**Provided records:**
-*-

-- ==== Sys2Proof/Machine/Codec.lean ====
section
/-! DEFINITION. The Frame Codec (41_frame_codec): ENCODE, the two record decoders, and DECODE's outcome as a function of
the frame and the table alone (R148). -/

namespace Sys2Proof.Machine

/-- ENCODE(addr, op, param): TXBUF written byte by byte, then its checksum (41_frame_codec R120). It validates nothing
(R121). -/
def encodeFrame (T : CrcTable) (addr op : Byte) (param : Option Byte) : List Byte :=
  let m := if param.isNone then 4 else 5
  let f := List.replicate m (0 : Byte)
  let f := memWrite (memWrite (memWrite f 0 1 0x31) 1 1 addr.toNat) 2 1 op.toNat
  let f := match param with
    | none => f
    | some p => memWrite f 3 1 p.toNat
  memWrite f (m - 1) 1 (crc8 T (f.take (m - 1))).toNat

/-- READING(f) (41_frame_codec R140). -/
def readingOf (f : List Byte) : Reading :=
  let raw := u16le f 4
  { temperature := tempSm (byteAt f 3)
    rawLevel := raw
    fuelCenti := fuel raw
    frequencyValue := u16le f 6 }

/-- DEVINFO(f) (41_frame_codec R141). -/
def deviceInfoOf (f : List Byte) : DeviceInfo :=
  { model := text f 3 19
    firmwareVersion := text f 19 30
    mode := i8 f 30
    interval := i8 f 31
    filterDepth := i8 f 32
    calibrationMin := i16le f 33
    calibrationMax := i16le f 35
    counter1 := u24le f 37
    counter2 := u24le f 40 }

/-- DECODE's outcome, its checks in the order of 60_exceptions R231 (41_frame_codec R135 to R144). -/
def decodeFrame (T : CrcTable) (f : List Byte) : DecodeOutcome :=
  let n := f.length
  if n < 4 then .dropTooShort n
  else if !frameOk T f then .dropBadChecksum (crc8 T (f.take (n - 1))) (byteAt f (n - 1))
  else
    let t := byteAt f 2
    if t = 0x06 then
      if n < 9 then .dropShortForType t n else .reading (readingOf f)
    else if t = 0x10 then
      if n < 44 then .dropShortForType t n else .deviceInfo (deviceInfoOf f)
    else .unrecognized t

/-- The status DECODE ends its step with (60_exceptions R220). -/
def DecodeOutcome.status : DecodeOutcome → Status
  | .reading r => .decReading r
  | .deviceInfo r => .decInfo r
  | .unrecognized t => .acceptUnrecognized t
  | .dropTooShort n => .dropTooShort n
  | .dropBadChecksum c r => .dropBadChecksum c r
  | .dropShortForType t n => .dropShortForType t n

/-- What DECODE emits to the sink: the whole record, once, of a frame that passed every check (41_frame_codec R145,
R146). -/
def DecodeOutcome.emissions : DecodeOutcome → List Emission
  | .reading r => [.sink (.reading r)]
  | .deviceInfo r => [.sink (.deviceInfo r)]
  | .unrecognized _ | .dropTooShort _ | .dropBadChecksum _ _ | .dropShortForType _ _ => []

/-- The log lines DECODE emits (41_frame_codec R135; non-normative, log 17). -/
def DecodeOutcome.logs : DecodeOutcome → List LogLevel
  | .dropBadChecksum _ _ | .unrecognized _ => [.debug]
  | .reading _ | .deviceInfo _ | .dropTooShort _ | .dropShortForType _ _ => []

/-- The fuel volume in physical units, `fuelCenti / 100` (10_state R33). -/
def Reading.fuelVolume (r : Reading) : Rat :=
  r.fuelCenti / 100

/-- One `setValue(key, value, isAcknowledged)` of the state sink (60_exceptions R239). -/
structure SinkWrite where
  key : String
  value : OpResult
  isAcknowledged : Bool
  deriving DecidableEq, Repr

/-- What storing a record means to the sink: each field under its name, acknowledged (20_memory R60, 41_frame_codec
R146, 92_eei_decisions D10; log 26). The order of the list is not the spec's. -/
def SinkRecord.writes : SinkRecord → List SinkWrite
  | .reading r =>
    [⟨"temperature", .int r.temperature, true⟩, ⟨"rawLevel", .nat r.rawLevel, true⟩,
     ⟨"fuelVolume", .rat r.fuelVolume, true⟩, ⟨"frequencyValue", .nat r.frequencyValue, true⟩]
  | .deviceInfo r =>
    [⟨"model", .bytes r.model, true⟩, ⟨"firmwareVersion", .bytes r.firmwareVersion, true⟩, ⟨"mode", .int r.mode, true⟩,
     ⟨"interval", .int r.interval, true⟩, ⟨"filterDepth", .int r.filterDepth, true⟩,
     ⟨"calibrationMin", .int r.calibrationMin, true⟩, ⟨"calibrationMax", .int r.calibrationMax, true⟩,
     ⟨"counter1", .nat r.counter1, true⟩, ⟨"counter2", .nat r.counter2, true⟩]

end Sys2Proof.Machine
end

-*-

**Exercise details:** When you reach the line containing "n => .dropTooShort n" in the data above, start copying exactly, and stop after the line containing "[.sink (.reading r)]".

**Response:**
  | .dropTooShort n => .dropTooShort n
  | .dropBadChecksum c r => .dropBadChecksum c r
  | .dropShortForType t n => .dropShortForType t n

/-- What DECODE emits to the sink: the whole record, once, of a frame that passed every check (41_frame_codec R145,
R146). -/
def DecodeOutcome.emissions : DecodeOutcome → List Emission
  | .reading r => [.sink (.reading r)]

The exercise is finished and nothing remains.